Hi,

I was wondering what the correct lifecycle of a customizer bundle is in a deployment admin session. Let's assume a deploymentpackage has been installed containing a customizer bundle (a resource processor) and one processed resource. Now this deploymentpackage is updated not to contain the resource anymore: an empty deployment package. According to the spec (as I see it) the following should happen (the numbers refer to the numbering in the spec, chapter 114.8):

4) all target bundles are stopped (in this case, only the customizer bundle)
5) no bundles have to be installed or updated
7) customizer and stale customizer bundles should be started (in this case, only one stale customizer is started)
8-10) all resources are processed (in this case none)
11) all stale processed resources are dropped (in this case, only the processed resource that was previously deployed. It will be dropped by the stale customizer/resource processor we just started) 12) all stale bundles are uninstalled (in this case, only the stale customizer bundle) 13-14) all resource processors involved are told to prepare and commit (in this case, the stale customizer should prepare and commit - but we just uninstalled it?)

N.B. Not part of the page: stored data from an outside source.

-- ==== Sys2Proof/Machine/RegWrite.lean ====
section
/-!
DEFINITION. Writes of unit registers, and how a bus error reaches the initiator of an access (01_architecture.md, Address
map; R243 to R247; R640, R641; the register tables of every chapter). A write to a register with no behaviour of its own
replaces its writable fields; an offset without a register ignores writes.
-/
namespace Sys2Proof.Machine
open Sys2Proof

/-- A register written through its row. -/
def rowWrite (u inst off v : Nat) (s : State) : State :=
  match regRow u inst off with
  | none => s
  | some r => regPut u inst off (regMerge r (regGet s u inst off) (BitVec.ofNat 32 v)) s

/-- A write of SYS_CMD_CTRL: the enables under LOCK, LOCK itself, the flushes (R38). -/
def cmdCtrlWrite (v : Nat) (s : State) : State :=
  let locked := regF s uSYS 0 0x110 31 31 = 1
  let s := if locked then s else regPutF uSYS 0 0x110 2 1 (bits v 2 1) s
  let s := if bit v 31 then regPutF uSYS 0 0x110 31 31 1 s else s
  let s := if bit v 3 then flushOp .pcie s else s
  let s := if bit v 4 then flushOp .eth s else s
  if bit v 5 then flushOp .uart s else s

/-- A write of SYS_PLL_SSC_k (R662). -/
def sscWrite (k v : Nat) (s : State) : State :=
  let off := 0x300 + 4 * k
  let old := (regGet s uSYS 0 off).toNat
  let f := bits v 24 16
  let d := bits v 6 0
  if f < 300 ∨ 330 < f ∨ 100 < d ∨ (bit old 31 ∧ (f ≠ bits old 24 16 ∨ d ≠ bits old 6 0)) then s
  else rowWrite uSYS 0 off v s

/-- SYS. -/
def sysWrite (off v : Nat) (s : State) : State :=
  if off = 0x100 then doorbellOp (v % 2048) s
  else if off = 0x110 then cmdCtrlWrite v s
  else if 0x114 ≤ off ∧ off ≤ 0x11C ∧ regF s uSYS 0 0x110 31 31 = 1 then s
  else if 0x300 ≤ off ∧ off < 0x310 then sscWrite ((off - 0x300) / 4) v s
  else if 0x1000 ≤ off ∧ off < 0x2000 then
    { s with cmd := { s.cmd with reqWindow := spSet 0 s.cmd.reqWindow ((off - 0x1000) / 4) (BitVec.ofNat 32 v) } }
  else rowWrite uSYS 0 off v s

/-- WEFT. The result of a self-test is a free value. -/
def weftWrite (n off v : Nat) (s : State) : State :=
  if off = 0x004 then
    let s := rtrCfgWrite n v s
    if bit v 0 then
      let (f, s) := draw s
      bistOp n (bit f 0) s
    else s
  else if off = 0x014 then routeOp n v s
  else if off = 0x088 then gwWinWrite n v s
  else rowWrite uWEFT n off v s

/-- Extension cells are neither allocated, queued nor quarantined (R476). -/
def extFree (s : State) : Bool := usedExt s == 0

/-- SPOOL, as initiator `i` writes it. -/
def spoolWrite (i : Initiator) (off v : Nat) (s : State) : State :=
  let c := ctx s i
  let qn := regF s uSPOOL 0 0x080 15 0
  let cn := regF s uSPOOL 0 0x0A0 9 0
  if off = 0x008 ∨ off = 0x00C then (if extFree s then rowWrite uSPOOL 0 off v s else s)
  else if off = 0x010 then (if extFree s ∧ v % 2 ^ 28 ≤ 268173312 then rowWrite uSPOOL 0 off v s else s)
  else if off = 0x040 then ctxPut i { c with queue := v % 2 ^ 16 } s
  else if off = 0x044 then ctxPut i { c with len := v % 2 ^ 24 } s
  else if off = 0x04C then ctxPut i { c with notifyValid := bit v 31, notifyTask := v % 2 ^ 16 } s
  else if off = 0x054 then spoolEnqOp i v s
  else if off = 0x05C then spoolFreeOp i v s
  else if off = 0x060 then ctxPut i { c with cell := v % 2 ^ 28 } s
  else if off = 0x084 then queuePut qn { queue s qn with en := bit v 31, maxCells := v % 2 ^ 28 } s
  else if off = 0x088 then
    (if bits v 31 30 = 3 then s else queuePut qn { queue s qn with notifyKind := bits v 31 30, notifyTarget := v % 2 ^ 16 } s)
  else if off = 0x0A4 then
    let x := compat s cn
    let d := v % 32
    let s := if x.en ∨ d < 4 ∨ 16 < d then s else compatPut cn { x with depthLog2 := d } s
    cqEnableOp cn (bit v 31) (poolHeld s) s
  else if off = 0x0A8 then (if bit v 31 then compatPut cn { compat s cn with overflow := false } s else s)
  else if 0x8000 ≤ off then
    let k := (off - 0x8000) / 0x20
    let w := off % 0x20
    let x := compat s k
    let v32 : W32 := BitVec.ofNat 32 v
    if w = 0x00 then compatPut k { x with push := { x.push with w0 := v32 } } s
    else if w = 0x04 then compatPut k { x with push := { x.push with w1 := v32 } } s
    else if w = 0x08 then compatPut k { x with push := { x.push with w2 := v32 } } s
    else if w = 0x0C then cqPushOp k v32 s
    else s
  else rowWrite uSPOOL 0 off v s

/-- Every task slot is FREE. -/
def slotsFree (s : State) : Bool := s.shuttle.slots.all fun e => e.2.st == .free

/-- SHUTTLE; the table base holds while a slot is not FREE, a RETURN_SLACK below MARGIN is not taken, and a write of
SHUTTLE_BEAM_PUT waits while Beam is full (R198). -/
def shuttleWrite (i : Initiator) (off v : Nat) (s : State) : Bus × State :=
  if off = 0x000 then (.ok, serviceReqOp (v % 4) (rowWrite uSHUTTLE 0 off v s))
  else if off = 0x008 ∨ off = 0x00C then (.ok, if slotsFree s then rowWrite uSHUTTLE 0 off v s else s)
  else if off = 0x010 then (.ok, if bits v 31 16 < bits v 15 0 then s else rowWrite uSHUTTLE 0 off v s)
  else if off = 0x014 then
    let s := if bits v 31 24 < 2 then s else regPutF uSHUTTLE 0 0x014 31 24 (bits v 31 24) s
    (.ok, if bits v 15 0 = 0 then s else regPutF uSHUTTLE 0 0x014 15 0 (bits v 15 0) s)
  else if off = 0x020 then (if armWaits (v % 2 ^ 16) s then .wait else .ok, armOp (v % 2 ^ 16) s)
  else if off = 0x024 then (.ok, if bits v 27 16 = 0 then s else notify (v % 2 ^ 16) (bits v 27 16) i s)
  else if off = 0x028 then
    match beamPutOp i v s with
    | (true, s) => (.ok, s)
    | (false, s) => (.wait, s)
  else (.ok, rowWrite uSHUTTLE 0 off v s)

/-- A write of a DMA channel's configuration, each field by its own rule. -/
def dmaCfgWrite (ch v : Nat) (s : State) : State :=
  let x := dmaCh s ch
  let m := bits v 26 16
  dmaPut ch { x with
    maxReads := if m = 0 ∨ 1024 < m then x.maxReads else m
    tasksEn := bit v 4
    cls := if v % 4 = 0 then x.cls else v % 4 } s

/-- A DMA complex. -/
def dmaWrite (inst off v : Nat) (s : State) : State :=
  if off < 0x1000 then rowWrite uDMA inst off v s
  else if 0x2000 ≤ off then s
  else
    let ch := 16 * inst + (off - 0x1000) / 0x100
    let r := off % 0x100
    let x := dmaCh s ch
    if r = 0x00 then dmaCfgWrite ch v s
    else if r = 0x04 then
      dmaPut ch { x with shadowLocked := x.shadowLocked && !bit v 23, programError := x.programError && !bit v 22 } s
    else if r = 0x08 then
      let s := if bit v 31 then dmaPut ch { x with armed := true } s else s
      if bit v 30 then dmaAbort ch s else s
    else if 0x20 ≤ r ∧ r ≤ 0x30 ∧ r % 4 = 0 then dmaShadow ch ((r - 0x20) / 4) v s
    else s

/-- A write of MEM_POOL (R454, R494). -/
def memPoolWrite (v : Nat) (s : State) : State :=
  let n := v % 512
  let busy := [(2, 1), (2, 2), (4, 1), (4, 2)].any fun t => !(activeOf s t.1 t.2).isEmpty
  if busy ∨ tagRegBase s < n * 2 ^ 30 ∨ n * 2 ^ 30 < ringBytes s then s else rowWrite uMEM 0 0x080 v s

/-- MEM. A flip register ignores writes while its flip is armed (R473). -/
def memWrite (ch off v : Nat) (s : State) : State :=
  if off = 0x010 then
    let s := regPutF uMEM ch 0x010 5 0 (bits v 5 0) s
    if bits v 31 24 = 0 then s else regPutF uMEM ch 0x010 31 24 (bits v 31 24) s
  else if off = 0x028 then memRepairOp ch v s
  else if off = 0x080 ∧ ch = 0 then memPoolWrite v s
  else if 0x040 ≤ off ∧ off ≤ 0x070 ∧ regF s uMEM ch 0x070 31 31 = 1 then s
  else rowWrite uMEM ch off v s

/-- DOORBELL set in the named cores of a crew (R230). -/
def doorbellRing (n mask : Nat) (s : State) : State :=
  (List.range 8).foldl (fun s k =>
    if bit mask k then wakeWfi (8 * n + k) (corePut (8 * n + k) { core s (8 * n + k) with doorbell := true } s) else s) s

/-- A core of a crew reset by CORE_RESET (R261); a core held in reset stays so (R82, R263). -/
def coreResetBit (c : Nat) (s : State) : State := if (core s c).run = .reset then s else coreResetOp c false id s

/-- The cores of a crew that a write of CREW_CTRL resets. -/
def resetCores (n v : Nat) (s : State) : List Nat :=
  ((List.range 8).filter fun k => bit v (8 + k)).map (8 * n + ·) |>.filter fun c => (core s c).run != .reset

/-- An initiator that may write CREW_BANK_OWNER_b (R244). -/
def mayHandOver (i : Initiator) (n : Nat) : Bool :=
  match coreOf i with
  | some c => c / 8 == n
  | none => i.unit.toNat == uPCIE || i.unit.toNat == uSYS

/-- An owner code that crew `n` may be given (R244). -/
def ownerOk (n v : Nat) : Bool :=
  v ≤ 0x08 || (0x10 ≤ v && v ≤ 0x4F) || (0x50 ≤ v && v ≤ 0xAF && (v - 0x50) / 8 != n) || v == 0xC0 || v == 0xFF

/-- The pending owner of a bank takes effect, and the writes of it return their responses (R245). -/
def bankCommit (n b : Nat) (s : State) : State :=
  match spFind s.bankPend (32 * n + b) with
  | some p => regPutF (uCREW + n) crewCtl (0x100 + 4 * b) 7 0 p
      { s with bankPend := spDel s.bankPend (32 * n + b)
               cores := s.cores.map fun e => (e.1, { e.2 with
                 regWait := if e.2.regWait = some (32 * n + b) then none else e.2.regWait }) }
  | none => s

/-- A write of CREW_BANK_OWNER_b (R244 to R247); `outstanding` when the old owner still has accesses under way. A core's
write that waits has not returned its response (R238, R245). -/
def bankOwnerWrite (i : Initiator) (n b v : Nat) (outstanding : Bool) (s : State) : Bus × State :=
  let code := v % 256
  if !mayHandOver i n ∨ !ownerOk n code then (.busError, s)
  else
    let pending := (spFind s.bankPend (32 * n + b)).isSome
    let s := { s with bankPend := spPut s.bankPend (32 * n + b) code }
    (.ok, if outstanding ∨ pending then
        match coreOf i with
        | some c => corePut c { core s c with regWait := some (32 * n + b) } s
        | none => s
      else bankCommit n b s)

/-- A crew's control block; the cores' debug registers are read only. CREW_BOOT_VEC has its copy in always-on storage
(R605); a bank group's flip registers ignore writes while armed (R473). -/
def crewWrite (i : Initiator) (n inst off v : Nat) (s : State) : Bus × State :=
  let u := uCREW + n
  if inst ≠ crewCtl then (.ok, s)
  else if off = 0x000 then
    if (resetCores n v s).any fun c => resetWaits c s then (.wait, (resetCores n v s).foldl (fun s c => resetFlush c s) s)
    else (.ok, (resetCores n v s).foldl (fun s c => coreResetBit c s) s)
  else if off = 0x00C ∨ off = 0x010 then
    let s := rowWrite u crewCtl off v s
    (.ok, powerMod (fun (p : Power) => { p with bootVec := spSet 0 p.bootVec n (bootVec s n).toNat }) s)
  else if off = 0x014 then (.ok, doorbellRing n (v % 256) s)
  else if off = 0x028 then
    match retentionAck i n v s with
    | (true, s) => (.ok, s)
    | (false, s) => (.busError, s)
  else if 0x100 ≤ off ∧ off < 0x180 then bankOwnerWrite i n ((off - 0x100) / 4) v false s
  else if 0x200 ≤ off ∧ off < 0x300 ∧ regF s u crewCtl (0x228 + (off - 0x200) / 0x40 * 0x40) 31 31 = 1 then (.ok, s)
  else (.ok, rowWrite u crewCtl off v s)

/-- AUDIO; QUEUE of AUDIO_PARAM_Q holds while EN is 1. -/
def audioWrite (off v : Nat) (s : State) : State :=
  if off = 0x004 ∧ regF s uAUDIO 0 0x004 31 31 = 1 then regPutF uAUDIO 0 0x004 31 31 (bits v 31 31) s
  else
    let s := rowWrite uAUDIO 0 off v s
    if off = 0x00C ∧ bit v 0 then audioClear s else s

/-- FWD; a queue holds while its EN is 1, the stream base while a leg exists or an encoder runs. -/
def fwdWrite (off v : Nat) (s : State) : State :=
  if off = 0x000 then
    if 65024 < v % 2 ^ 16 ∨ !s.video.fwd.legs.isEmpty ∨ (activeVideo s).any (fun e => vKind e.2 == 1) then s
    else rowWrite uFWD 0 0x000 v s
  else if (off = 0x004 ∨ off = 0x008) ∧ regF s uFWD 0 off 31 31 = 1 then regPutF uFWD 0 off 31 31 (bits v 31 31) s
  else
    let s := rowWrite uFWD 0 off v s
    if off = 0x010 ∧ bit v 0 then fwdClear s else s

/-- HSP: writes that clear a mute are ignored while every output is off (R378), a debounce of 0 is ignored. -/
def hspWrite (p off v : Nat) (s : State) : State :=
  if off = 0x004 then
    let old := (regGet s uHSP p 0x004).toNat
    let v := if outputsOff s then Nat.lor v (old % 4) else v
    rowWrite uHSP p 0x004 v s
  else if off = 0x008 then
    [(31, 24), (23, 16), (15, 8)].foldl (fun s f =>
      if bits v f.1 f.2 = 0 then s else regPutF uHSP p 0x008 f.1 f.2 (bits v f.1 f.2) s) s
  else rowWrite uHSP p off v s

/-- FABRIC, its pins and ports. -/
def fabricWrite (off v : Nat) (s : State) : State :=
  if 0x040 ≤ off ∧ off < 0x050 then oscWrite ((off - 0x040) / 4) v s
  else if off = 0x050 then coxClkWrite v s
  else if 0x0810 ≤ off ∧ off < 0x0820 then pinSetClr ((off - 0x0810) / 4) v true s
  else if 0x0820 ≤ off ∧ off < 0x0830 then pinSetClr ((off - 0x0820) / 4) v false s
  else if 0x1000 ≤ off ∧ off < 0x1200 then pinCfgWrite ((off - 0x1000) / 4) v s
  else if 0x2000 ≤ off ∧ off < 0x2180 ∧ off % 0x20 = 0x00 then spCfgWrite ((off - 0x2000) / 0x20) v s
  else if 0x2000 ≤ off ∧ off < 0x2180 ∧ off % 0x20 = 0x08 then spTx ((off - 0x2000) / 0x20) v s
  else rowWrite uFABRIC 0 off v s

/-- A register of a present unit written by initiator `i`. -/
def unitWrite (i : Initiator) (u inst off v : Nat) (s : State) : Bus × State :=
  if u = uSYS then (.ok, sysWrite off v s)
  else if u = uWEFT then (.ok, weftWrite inst off v s)
  else if u = uSPOOL then (.ok, spoolWrite i off v s)
  else if u = uSHUTTLE then shuttleWrite i off v s
  else if u = uDMA then (.ok, dmaWrite inst off v s)
  else if u = uMEM then (.ok, memWrite inst off v s)
  else if 0x10 ≤ u ∧ u ≤ 0x1B then crewWrite i (u - 0x10) inst off v s
  else if u = uFRONTHAUL then
    (.ok, if off = 0x008 ∧ bit v 0 then fhClearAll (rowWrite uFRONTHAUL 0 off v s) else rowWrite uFRONTHAUL 0 off v s)
  else if u = uCSS then
    (.ok, if off = 0x018 ∧ bit v 0 then cssClear inst (rowWrite uCSS inst off v s) else rowWrite uCSS inst off v s)
  else if u = uAUDIO then (.ok, audioWrite off v s)
  else if u = uFWD then (.ok, fwdWrite off v s)
  else if u = uLANE then
    (.ok, if off = 0x004 then laneCtrlWrite inst v s else if off = 0x024 then eqWrite inst v s else rowWrite uLANE inst off v s)
  else if u = uETH then (.ok, if off = 0x000 then ethCfgWrite inst v s else rowWrite uETH inst off v s)
  else if u = uFABRIC then (.ok, fabricWrite off v s)
  else if u = uPOWER then
    (.ok, if 0x100 ≤ off ∧ off < 0x360 ∧ off % 0x10 = 4 then domCtrlWrite ((off - 0x100) / 0x10) v s
      else rowWrite uPOWER 0 off v s)
  else if u = uHSP then (.ok, hspWrite inst off v s)
  else (.ok, rowWrite u inst off v s)

/-- A write of a register by an initiator (R3, R20). -/
def regWrite (i : Initiator) (u inst off v : Nat) (s : State) : Bus × State :=
  if unitInstances u ≤ inst ∨ off % 4 ≠ 0 then (.busError, s)
  else if !unitPresent s.part u inst then (.ok, s)
  else match reach (unitDomain s u inst) s with
  | (.err, s) => (.busError, s)
  | (.wait, s) => (.wait, s)
  | (.go, s) => unitWrite i u inst off v s

/-- A bus error that answers a write goes to its initiator alone: a core's store after it has retired (R232), a posted
write of the host (R641). -/
def writeError (i : Initiator) (a : Nat) (s : State) : State :=
  match coreOf i with
  | some c => storeErrorOp c a s
  | none =>
    if i.unit.toNat = uPCIE then raiseLim second 0 0x2B01 uPCIE 0 1 (zeros 8 ++ leBytes 8 a) s else s

/-- The address of a register. -/
def regAddr (u inst off : Nat) : Nat := regBase + regKey u inst off

/-- A write of a register as an access of its own; one whose access waits has not happened. -/
def registerWrite (i : Initiator) (u inst off v : Nat) (s : State) : State :=
  match regWrite i u inst off v s with
  | (.ok, s) => s
  | (.wait, s) => s
  | (_, s) => writeError i (regAddr u inst off) s

end Sys2Proof.Machine
end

This would imply that we should not uninstall stale customizer bundles in step 12 because we need to call prepare and commit on it to finalize dropping stale resources. This would mean the customizer/resource processor is present from the moment it is deployed alongside a processed resource until the deployment package is uninstalled entirely.

One solution could be: If a resource is present in deploymentpackage N then the corresponding resource processor/customizer should always be present in deploymentpackage N+1, even if that does not contain the resource anymore.

That seems odd to me, any idea's on what the intended use of customizer bundles is here?